Tomi mengangguk dan tersenyum, “Terima kasih, Dik.” Lalu sobek kertas struk, strrrt. Setelah cowok remaja itu membayar. Tomi berkata, “Tunggu ya, Dik. Silakan duduk dulu.”
Pagi ini baru satu orang pembeli. Di luar hujan deras. Awan gelap membumbung tinggi menutupi seluruh bumi kota Tarakan.
Setelah Primo antar Cappucino ke pembeli. Ia bergabung dengan dua barista. Dampingan duduk di koridor panjang. Mejanya merapat ke jendela kaca. Butiran air bening menjiprat dan tinggalkan jejak di kaca. Pandangan luar kian kabur.
“Dingin-dingin pengin minuman hangat. Siapa yang bikinkan kita minuman?” sela Uki di tengah keheningan. “Yang jelas kita nggak bisa perintah ke senior,” canda Livi.
Primo angguk pelan.
“Lantas siapa?”
“Nggak bisa perintah yang tua pilih yang baru masuk,” sahut Livi  menoleh ke belakang dan diikuti Uki. Tomi sedang mengisi tisu ke dalaam wadah.
“Tom!” panggil Uki.
“Ya.”
“Order kopi plus cemilan untuk kami.”
“Siap.”
Penyiar Radio Fress berkicau akan menyetel lagu barat berjudul Covered In Rain milik John Mayer. Suaranya merdu dan lembut. Petikan gitarnya serasa hadir di ruangan tersebut. Meski para barista di koridor bersebelahan dengan ruang tengah. Musik itu mengalun-pintu sengaja dibuka-hingga ke tempat mereka berada.
Tepat. Penyiar itu sangat pintar memilih lagu. Ia mengisi lagu dari membaca kondisi cuaca sekarang. Alunan lagu itu pun mengiringi Tomi yang bertambah semangat membuat adonan. Pintu dapur dibiarkan terbuka sedikit. Tomi tak ketinggalan ingin mendengar lagu tersebut. Tak enak bila bekerja sendirian tanpa musik berdendang dan menemaninya. Sebuah lagu bisa menjadi teman terdekat ketika tenggelam dalam pekerjaan.

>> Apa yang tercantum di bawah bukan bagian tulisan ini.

-- ==== Sys2Proof/Machine/Unimplemented.lean ====
section
/-! DEFINITION. The 50 unimplemented bytes (30_encoding.md R77, R80; 60_exceptions.md R301): each raises
UnimplementedOpcode with the byte and its address, reads no immediate and writes nothing. -/

namespace Sys2Proof.Machine

/-- R301: raise `UnimplementedOpcode(op, a)`. -/
def doUnimplemented (op : Byte) (s : State) : Result := raise (.unimplementedOpcode op s.pc)

/-! ## One meaning per opcode byte -/

/-- `unimplemented 0x02` (R301). -/
def execUnimplemented02 (s : State) : Result := doUnimplemented 0x02 s

/-- `unimplemented 0x07` (R301). -/
def execUnimplemented07 (s : State) : Result := doUnimplemented 0x07 s

/-- `unimplemented 0x08` (R301). -/
def execUnimplemented08 (s : State) : Result := doUnimplemented 0x08 s

/-- `unimplemented 0x09` (R301). -/
def execUnimplemented09 (s : State) : Result := doUnimplemented 0x09 s

/-- `unimplemented 0x0a` (R301). -/
def execUnimplemented0A (s : State) : Result := doUnimplemented 0x0A s

/-- `unimplemented 0x0f` (R301). -/
def execUnimplemented0F (s : State) : Result := doUnimplemented 0x0F s

/-- `unimplemented 0x10` (R301). -/
def execUnimplemented10 (s : State) : Result := doUnimplemented 0x10 s

/-- `unimplemented 0x12` (R301). -/
def execUnimplemented12 (s : State) : Result := doUnimplemented 0x12 s

/-- `unimplemented 0x17` (R301). -/
def execUnimplemented17 (s : State) : Result := doUnimplemented 0x17 s

/-- `unimplemented 0x19` (R301). -/
def execUnimplemented19 (s : State) : Result := doUnimplemented 0x19 s

/-- `unimplemented 0x1a` (R301). -/
def execUnimplemented1A (s : State) : Result := doUnimplemented 0x1A s

/-- `unimplemented 0x1f` (R301). -/
def execUnimplemented1F (s : State) : Result := doUnimplemented 0x1F s

/-- `unimplemented 0x22` (R301). -/
def execUnimplemented22 (s : State) : Result := doUnimplemented 0x22 s

/-- `unimplemented 0x27` (R301). -/
def execUnimplemented27 (s : State) : Result := doUnimplemented 0x27 s

/-- `unimplemented 0x29` (R301). -/
def execUnimplemented29 (s : State) : Result := doUnimplemented 0x29 s

/-- `unimplemented 0x2a` (R301). -/
def execUnimplemented2A (s : State) : Result := doUnimplemented 0x2A s

/-- `unimplemented 0x2f` (R301). -/
def execUnimplemented2F (s : State) : Result := doUnimplemented 0x2F s

/-- `unimplemented 0x32` (R301). -/
def execUnimplemented32 (s : State) : Result := doUnimplemented 0x32 s

/-- `unimplemented 0x37` (R301). -/
def execUnimplemented37 (s : State) : Result := doUnimplemented 0x37 s

/-- `unimplemented 0x39` (R301). -/
def execUnimplemented39 (s : State) : Result := doUnimplemented 0x39 s

/-- `unimplemented 0x3a` (R301). -/
def execUnimplemented3A (s : State) : Result := doUnimplemented 0x3A s

/-- `unimplemented 0x3f` (R301). -/
def execUnimplemented3F (s : State) : Result := doUnimplemented 0x3F s

/-- `unimplemented 0xc3` (R301). -/
def execUnimplementedC3 (s : State) : Result := doUnimplemented 0xC3 s

/-- `unimplemented 0xc9` (R301). -/
def execUnimplementedC9 (s : State) : Result := doUnimplemented 0xC9 s

/-- `unimplemented 0xcb` (R301). -/
def execUnimplementedCB (s : State) : Result := doUnimplemented 0xCB s

/-- `unimplemented 0xcd` (R301). -/
def execUnimplementedCD (s : State) : Result := doUnimplemented 0xCD s

/-- `unimplemented 0xd3` (R301). -/
def execUnimplementedD3 (s : State) : Result := doUnimplemented 0xD3 s

/-- `unimplemented 0xd9` (R301). -/
def execUnimplementedD9 (s : State) : Result := doUnimplemented 0xD9 s

/-- `unimplemented 0xdb` (R301). -/
def execUnimplementedDB (s : State) : Result := doUnimplemented 0xDB s

/-- `unimplemented 0xdd` (R301). -/
def execUnimplementedDD (s : State) : Result := doUnimplemented 0xDD s

/-- `unimplemented 0xe0` (R301). -/
def execUnimplementedE0 (s : State) : Result := doUnimplemented 0xE0 s

/-- `unimplemented 0xe2` (R301). -/
def execUnimplementedE2 (s : State) : Result := doUnimplemented 0xE2 s

/-- `unimplemented 0xe3` (R301). -/
def execUnimplementedE3 (s : State) : Result := doUnimplemented 0xE3 s

/-- `unimplemented 0xe4` (R301). -/
def execUnimplementedE4 (s : State) : Result := doUnimplemented 0xE4 s

/-- `unimplemented 0xe8` (R301). -/
def execUnimplementedE8 (s : State) : Result := doUnimplemented 0xE8 s

/-- `unimplemented 0xe9` (R301). -/
def execUnimplementedE9 (s : State) : Result := doUnimplemented 0xE9 s

/-- `unimplemented 0xea` (R301). -/
def execUnimplementedEA (s : State) : Result := doUnimplemented 0xEA s

/-- `unimplemented 0xeb` (R301). -/
def execUnimplementedEB (s : State) : Result := doUnimplemented 0xEB s

/-- `unimplemented 0xec` (R301). -/
def execUnimplementedEC (s : State) : Result := doUnimplemented 0xEC s

/-- `unimplemented 0xed` (R301). -/
def execUnimplementedED (s : State) : Result := doUnimplemented 0xED s

/-- `unimplemented 0xf0` (R301). -/
def execUnimplementedF0 (s : State) : Result := doUnimplemented 0xF0 s

/-- `unimplemented 0xf2` (R301). -/
def execUnimplementedF2 (s : State) : Result := doUnimplemented 0xF2 s

/-- `unimplemented 0xf3` (R301). -/
def execUnimplementedF3 (s : State) : Result := doUnimplemented 0xF3 s

/-- `unimplemented 0xf4` (R301). -/
def execUnimplementedF4 (s : State) : Result := doUnimplemented 0xF4 s

/-- `unimplemented 0xf8` (R301). -/
def execUnimplementedF8 (s : State) : Result := doUnimplemented 0xF8 s

/-- `unimplemented 0xf9` (R301). -/
def execUnimplementedF9 (s : State) : Result := doUnimplemented 0xF9 s

/-- `unimplemented 0xfa` (R301). -/
def execUnimplementedFA (s : State) : Result := doUnimplemented 0xFA s

/-- `unimplemented 0xfb` (R301). -/
def execUnimplementedFB (s : State) : Result := doUnimplemented 0xFB s

/-- `unimplemented 0xfc` (R301). -/
def execUnimplementedFC (s : State) : Result := doUnimplemented 0xFC s

/-- `unimplemented 0xfd` (R301). -/
def execUnimplementedFD (s : State) : Result := doUnimplemented 0xFD s

end Sys2Proof.Machine
end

Campuran adonan tepung dituang ke dalam tengah-tengah teflon. Tuang sedikit. Hingga bentuk bundaran. Tunggu sisi bundar itu sampai agak kering baru Tomi balik. Empat lapisan sudah di piring. Lapisan terakhir selesai. Ia menuang saus ke atas empat pancake.
“Bikin apa?
Tomi terkejut.
“Ooh, pancake,” Gee jawab sendiri.
Pikirnya Gee tidak masuk kerja. Tomi buat adonan pancake pas-pasan. Ia sudah makan selembar pancake yang agak gosong sembari membolak-balik pancake di teflon. Jika ditilik dari sikap Gee peristiwa semalam ditanggapi hal yang biasa oleh Gee. Tiada perkara yang mencanggungkan mereka akibat kemarin. Maka, yah... Tomi bertindak wajarlah. As usual the day before. Toh sentuhan tak berarti apa-apa. Gee tak singgung, tak bahas. Gee nggak marah. Jadi, buat apa Tomi menanyakan hal itu kepada Gee. Untuk apa ia perlu menjelaskan semua. Mungkin normal saja. Peluang ini bisa menimpa kepada sesiapapun. Dan masing-masing tampak sudah saling pengertian.
“Buat barista.” Ia tertawa cengengesan. Lalu keluar beri kepada rekannya. Terdengar bagian chorus lagu milik John Meyer.
These days, with the world getting colder,
She spends more time sleeping over
Than I planned.
Setelah menaruh pancake di depan rekan kerja. Tomi beranjak pergi.
“Tom, kemana?” tanya Uki.
“Dapur.”
“Lho sini makan bareng.”
Beresin di belakang.”
Uki tak patah arang mencegah Tomi. “Pancake-mu?”
“Kalian makan aja.” Buru-buru Tomi nyelonsor ke dapur. Tomi meninggalkan mereka santap pancake buatannya dan kopi.
“Kenapa anak tuh? Nggak mau nyantai dulu bareng kita,” ujar Uki. Livi membagi-bagi empat pancake ke setiap piring kecil. “Lebih satu, aku aja.”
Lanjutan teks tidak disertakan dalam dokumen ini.